■ **WORK TO BE COMPLETED**: The data below holds the lines to copy: everything from the line containing "def State.hostLook (s" to the line containing "s.fe with fresh", both ends included, set down exactly.

■ **RECORDS SUPPLIED**:
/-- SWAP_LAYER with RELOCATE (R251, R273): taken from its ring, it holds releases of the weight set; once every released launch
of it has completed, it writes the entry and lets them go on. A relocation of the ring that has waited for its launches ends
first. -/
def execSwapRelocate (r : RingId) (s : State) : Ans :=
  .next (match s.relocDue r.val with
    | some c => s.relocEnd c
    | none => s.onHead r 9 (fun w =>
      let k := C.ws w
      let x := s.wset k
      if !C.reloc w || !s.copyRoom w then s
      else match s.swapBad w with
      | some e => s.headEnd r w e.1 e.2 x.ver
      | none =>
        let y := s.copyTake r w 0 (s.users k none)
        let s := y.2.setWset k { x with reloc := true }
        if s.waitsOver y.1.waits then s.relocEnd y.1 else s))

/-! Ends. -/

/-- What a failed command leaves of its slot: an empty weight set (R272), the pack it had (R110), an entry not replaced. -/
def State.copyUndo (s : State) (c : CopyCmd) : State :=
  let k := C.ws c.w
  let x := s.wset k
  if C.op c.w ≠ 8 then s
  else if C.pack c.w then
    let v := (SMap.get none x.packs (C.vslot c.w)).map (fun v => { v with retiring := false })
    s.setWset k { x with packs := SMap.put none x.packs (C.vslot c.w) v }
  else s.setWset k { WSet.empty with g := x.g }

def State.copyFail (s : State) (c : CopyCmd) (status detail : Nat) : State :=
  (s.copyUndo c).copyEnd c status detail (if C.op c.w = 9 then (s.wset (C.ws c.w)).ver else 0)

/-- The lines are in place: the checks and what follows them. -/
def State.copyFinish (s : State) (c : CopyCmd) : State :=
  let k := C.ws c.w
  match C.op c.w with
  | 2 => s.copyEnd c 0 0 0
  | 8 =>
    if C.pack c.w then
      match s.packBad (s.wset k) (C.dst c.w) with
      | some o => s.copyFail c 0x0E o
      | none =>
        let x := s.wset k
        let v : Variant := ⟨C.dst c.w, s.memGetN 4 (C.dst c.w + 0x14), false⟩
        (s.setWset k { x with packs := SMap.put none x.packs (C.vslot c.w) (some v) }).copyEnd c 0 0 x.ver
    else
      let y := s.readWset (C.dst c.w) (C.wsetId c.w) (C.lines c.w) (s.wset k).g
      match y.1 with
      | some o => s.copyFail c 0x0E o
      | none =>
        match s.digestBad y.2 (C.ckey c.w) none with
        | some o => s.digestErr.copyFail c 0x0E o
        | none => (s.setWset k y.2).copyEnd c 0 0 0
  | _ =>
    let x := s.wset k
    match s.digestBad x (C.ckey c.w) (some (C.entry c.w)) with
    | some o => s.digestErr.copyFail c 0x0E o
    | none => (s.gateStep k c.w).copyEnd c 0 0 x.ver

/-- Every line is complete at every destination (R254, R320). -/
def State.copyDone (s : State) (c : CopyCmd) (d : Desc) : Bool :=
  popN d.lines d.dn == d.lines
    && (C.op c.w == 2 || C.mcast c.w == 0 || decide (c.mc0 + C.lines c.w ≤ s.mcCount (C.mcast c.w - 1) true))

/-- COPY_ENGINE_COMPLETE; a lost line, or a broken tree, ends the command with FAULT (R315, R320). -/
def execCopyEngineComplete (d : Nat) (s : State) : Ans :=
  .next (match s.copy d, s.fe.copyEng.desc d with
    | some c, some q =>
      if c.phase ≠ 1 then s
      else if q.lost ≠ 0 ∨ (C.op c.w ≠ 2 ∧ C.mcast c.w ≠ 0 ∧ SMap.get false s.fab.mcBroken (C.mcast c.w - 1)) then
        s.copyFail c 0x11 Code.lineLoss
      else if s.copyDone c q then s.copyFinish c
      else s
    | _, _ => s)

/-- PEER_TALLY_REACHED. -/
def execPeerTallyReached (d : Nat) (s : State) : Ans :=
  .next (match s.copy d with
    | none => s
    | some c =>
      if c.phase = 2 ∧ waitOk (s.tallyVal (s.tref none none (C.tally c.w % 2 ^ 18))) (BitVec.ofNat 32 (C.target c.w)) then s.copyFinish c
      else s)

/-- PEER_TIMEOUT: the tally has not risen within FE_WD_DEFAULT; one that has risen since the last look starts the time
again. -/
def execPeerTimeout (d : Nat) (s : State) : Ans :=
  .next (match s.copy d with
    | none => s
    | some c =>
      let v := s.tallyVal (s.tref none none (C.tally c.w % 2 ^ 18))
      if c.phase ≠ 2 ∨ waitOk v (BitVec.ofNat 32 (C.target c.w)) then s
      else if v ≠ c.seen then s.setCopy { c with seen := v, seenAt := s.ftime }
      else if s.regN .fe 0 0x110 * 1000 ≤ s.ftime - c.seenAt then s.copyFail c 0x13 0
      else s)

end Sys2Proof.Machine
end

* * *

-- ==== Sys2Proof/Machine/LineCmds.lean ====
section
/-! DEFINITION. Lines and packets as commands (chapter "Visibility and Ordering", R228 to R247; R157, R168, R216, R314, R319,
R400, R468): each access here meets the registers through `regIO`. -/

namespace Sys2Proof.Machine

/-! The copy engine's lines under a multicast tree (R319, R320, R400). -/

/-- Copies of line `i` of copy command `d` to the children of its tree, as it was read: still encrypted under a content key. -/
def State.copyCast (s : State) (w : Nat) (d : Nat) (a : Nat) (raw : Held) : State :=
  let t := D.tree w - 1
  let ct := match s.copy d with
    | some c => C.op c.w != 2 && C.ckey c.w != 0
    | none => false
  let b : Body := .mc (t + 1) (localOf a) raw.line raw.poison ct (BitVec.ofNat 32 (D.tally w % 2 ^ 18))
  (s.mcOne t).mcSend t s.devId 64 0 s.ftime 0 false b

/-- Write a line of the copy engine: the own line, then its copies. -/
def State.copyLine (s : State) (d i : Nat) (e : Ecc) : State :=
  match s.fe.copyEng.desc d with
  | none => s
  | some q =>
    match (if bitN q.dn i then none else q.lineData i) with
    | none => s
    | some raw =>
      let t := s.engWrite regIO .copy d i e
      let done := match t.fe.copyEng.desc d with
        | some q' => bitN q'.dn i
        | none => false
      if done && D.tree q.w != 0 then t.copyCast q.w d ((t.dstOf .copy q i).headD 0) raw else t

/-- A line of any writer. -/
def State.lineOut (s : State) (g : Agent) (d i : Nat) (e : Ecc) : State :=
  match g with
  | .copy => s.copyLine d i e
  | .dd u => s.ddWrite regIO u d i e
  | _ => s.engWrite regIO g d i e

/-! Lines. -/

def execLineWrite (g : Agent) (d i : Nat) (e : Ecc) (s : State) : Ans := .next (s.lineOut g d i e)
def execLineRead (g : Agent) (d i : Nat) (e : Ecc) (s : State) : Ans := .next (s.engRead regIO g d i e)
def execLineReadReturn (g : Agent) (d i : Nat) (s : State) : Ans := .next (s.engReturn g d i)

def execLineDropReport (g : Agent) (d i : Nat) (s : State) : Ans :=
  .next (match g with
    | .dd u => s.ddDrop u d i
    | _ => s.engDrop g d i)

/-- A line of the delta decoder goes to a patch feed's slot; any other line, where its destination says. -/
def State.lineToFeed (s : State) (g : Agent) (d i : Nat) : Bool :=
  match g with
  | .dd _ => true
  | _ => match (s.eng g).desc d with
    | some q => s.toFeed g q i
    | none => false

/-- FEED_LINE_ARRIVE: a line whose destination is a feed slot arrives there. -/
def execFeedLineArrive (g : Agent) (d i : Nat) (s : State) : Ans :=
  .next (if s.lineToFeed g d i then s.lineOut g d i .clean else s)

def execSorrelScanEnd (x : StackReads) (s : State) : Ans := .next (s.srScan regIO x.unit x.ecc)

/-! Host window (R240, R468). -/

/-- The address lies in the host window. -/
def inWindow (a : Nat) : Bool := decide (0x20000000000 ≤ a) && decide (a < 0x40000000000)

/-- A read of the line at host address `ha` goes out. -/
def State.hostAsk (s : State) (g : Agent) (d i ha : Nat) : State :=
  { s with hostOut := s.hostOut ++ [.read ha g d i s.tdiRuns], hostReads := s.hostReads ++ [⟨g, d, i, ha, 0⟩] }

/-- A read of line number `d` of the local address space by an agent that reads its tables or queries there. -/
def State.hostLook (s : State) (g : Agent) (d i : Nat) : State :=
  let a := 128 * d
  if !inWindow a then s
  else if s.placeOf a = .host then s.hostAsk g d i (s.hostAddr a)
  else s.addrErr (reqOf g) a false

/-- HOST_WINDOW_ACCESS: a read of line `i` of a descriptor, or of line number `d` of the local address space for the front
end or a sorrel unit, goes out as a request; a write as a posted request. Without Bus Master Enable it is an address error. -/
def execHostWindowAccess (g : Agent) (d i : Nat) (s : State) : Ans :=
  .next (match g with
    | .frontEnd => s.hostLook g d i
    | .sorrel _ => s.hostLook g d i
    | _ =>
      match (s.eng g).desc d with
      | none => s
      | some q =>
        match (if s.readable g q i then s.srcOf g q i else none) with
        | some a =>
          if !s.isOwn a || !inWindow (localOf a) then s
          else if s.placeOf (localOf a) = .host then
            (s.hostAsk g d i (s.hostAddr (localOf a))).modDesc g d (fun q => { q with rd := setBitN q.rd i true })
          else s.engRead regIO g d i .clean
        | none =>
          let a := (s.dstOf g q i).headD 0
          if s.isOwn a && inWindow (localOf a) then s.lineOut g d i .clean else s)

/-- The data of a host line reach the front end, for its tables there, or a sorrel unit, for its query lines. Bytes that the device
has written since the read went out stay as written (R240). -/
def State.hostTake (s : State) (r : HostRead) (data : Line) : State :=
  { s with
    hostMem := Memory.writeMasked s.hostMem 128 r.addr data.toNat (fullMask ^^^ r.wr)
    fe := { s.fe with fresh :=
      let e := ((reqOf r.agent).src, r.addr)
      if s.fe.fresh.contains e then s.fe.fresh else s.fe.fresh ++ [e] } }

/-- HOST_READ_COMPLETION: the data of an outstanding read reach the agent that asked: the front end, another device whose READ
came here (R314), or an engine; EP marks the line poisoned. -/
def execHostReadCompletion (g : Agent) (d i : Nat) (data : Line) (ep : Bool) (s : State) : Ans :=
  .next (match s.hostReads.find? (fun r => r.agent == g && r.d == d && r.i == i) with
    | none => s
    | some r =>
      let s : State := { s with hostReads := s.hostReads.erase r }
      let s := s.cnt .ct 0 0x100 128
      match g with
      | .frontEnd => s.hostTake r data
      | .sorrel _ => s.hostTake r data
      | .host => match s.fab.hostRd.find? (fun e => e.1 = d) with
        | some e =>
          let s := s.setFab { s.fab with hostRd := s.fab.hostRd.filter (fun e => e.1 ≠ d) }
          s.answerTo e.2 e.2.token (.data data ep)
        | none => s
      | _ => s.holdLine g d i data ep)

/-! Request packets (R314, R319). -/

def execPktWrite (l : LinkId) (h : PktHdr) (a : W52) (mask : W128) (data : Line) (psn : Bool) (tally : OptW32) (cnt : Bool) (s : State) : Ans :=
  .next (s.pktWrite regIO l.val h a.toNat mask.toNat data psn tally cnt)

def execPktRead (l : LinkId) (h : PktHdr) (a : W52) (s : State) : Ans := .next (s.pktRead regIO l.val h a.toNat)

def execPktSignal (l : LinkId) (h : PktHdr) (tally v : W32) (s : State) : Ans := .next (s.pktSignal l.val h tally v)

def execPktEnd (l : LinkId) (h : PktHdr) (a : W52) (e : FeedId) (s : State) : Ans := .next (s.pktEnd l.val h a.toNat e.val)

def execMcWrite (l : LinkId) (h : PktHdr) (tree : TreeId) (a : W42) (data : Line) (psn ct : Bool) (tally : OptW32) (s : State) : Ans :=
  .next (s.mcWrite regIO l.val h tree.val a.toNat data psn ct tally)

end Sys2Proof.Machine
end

■ **RESULT**:
def State.hostLook (s : State) (g : Agent) (d i : Nat) : State :=
  let a := 128 * d
  if !inWindow a then s
  else if s.placeOf a = .host then s.hostAsk g d i (s.hostAddr a)
  else s.addrErr (reqOf g) a false

/-- HOST_WINDOW_ACCESS: a read of line `i` of a descriptor, or of line number `d` of the local address space for the front
end or a sorrel unit, goes out as a request; a write as a posted request. Without Bus Master Enable it is an address error. -/
def execHostWindowAccess (g : Agent) (d i : Nat) (s : State) : Ans :=
  .next (match g with
    | .frontEnd => s.hostLook g d i
    | .sorrel _ => s.hostLook g d i
    | _ =>
      match (s.eng g).desc d with
      | none => s
      | some q =>
        match (if s.readable g q i then s.srcOf g q i else none) with
        | some a =>
          if !s.isOwn a || !inWindow (localOf a) then s
          else if s.placeOf (localOf a) = .host then
            (s.hostAsk g d i (s.hostAddr (localOf a))).modDesc g d (fun q => { q with rd := setBitN q.rd i true })
          else s.engRead regIO g d i .clean
        | none =>
          let a := (s.dstOf g q i).headD 0
          if s.isOwn a && inWindow (localOf a) then s.lineOut g d i .clean else s)

/-- The data of a host line reach the front end, for its tables there, or a sorrel unit, for its query lines. Bytes that the device
has written since the read went out stay as written (R240). -/
def State.hostTake (s : State) (r : HostRead) (data : Line) : State :=
  { s with
    hostMem := Memory.writeMasked s.hostMem 128 r.addr data.toNat (fullMask ^^^ r.wr)
    fe := { s.fe with fresh :=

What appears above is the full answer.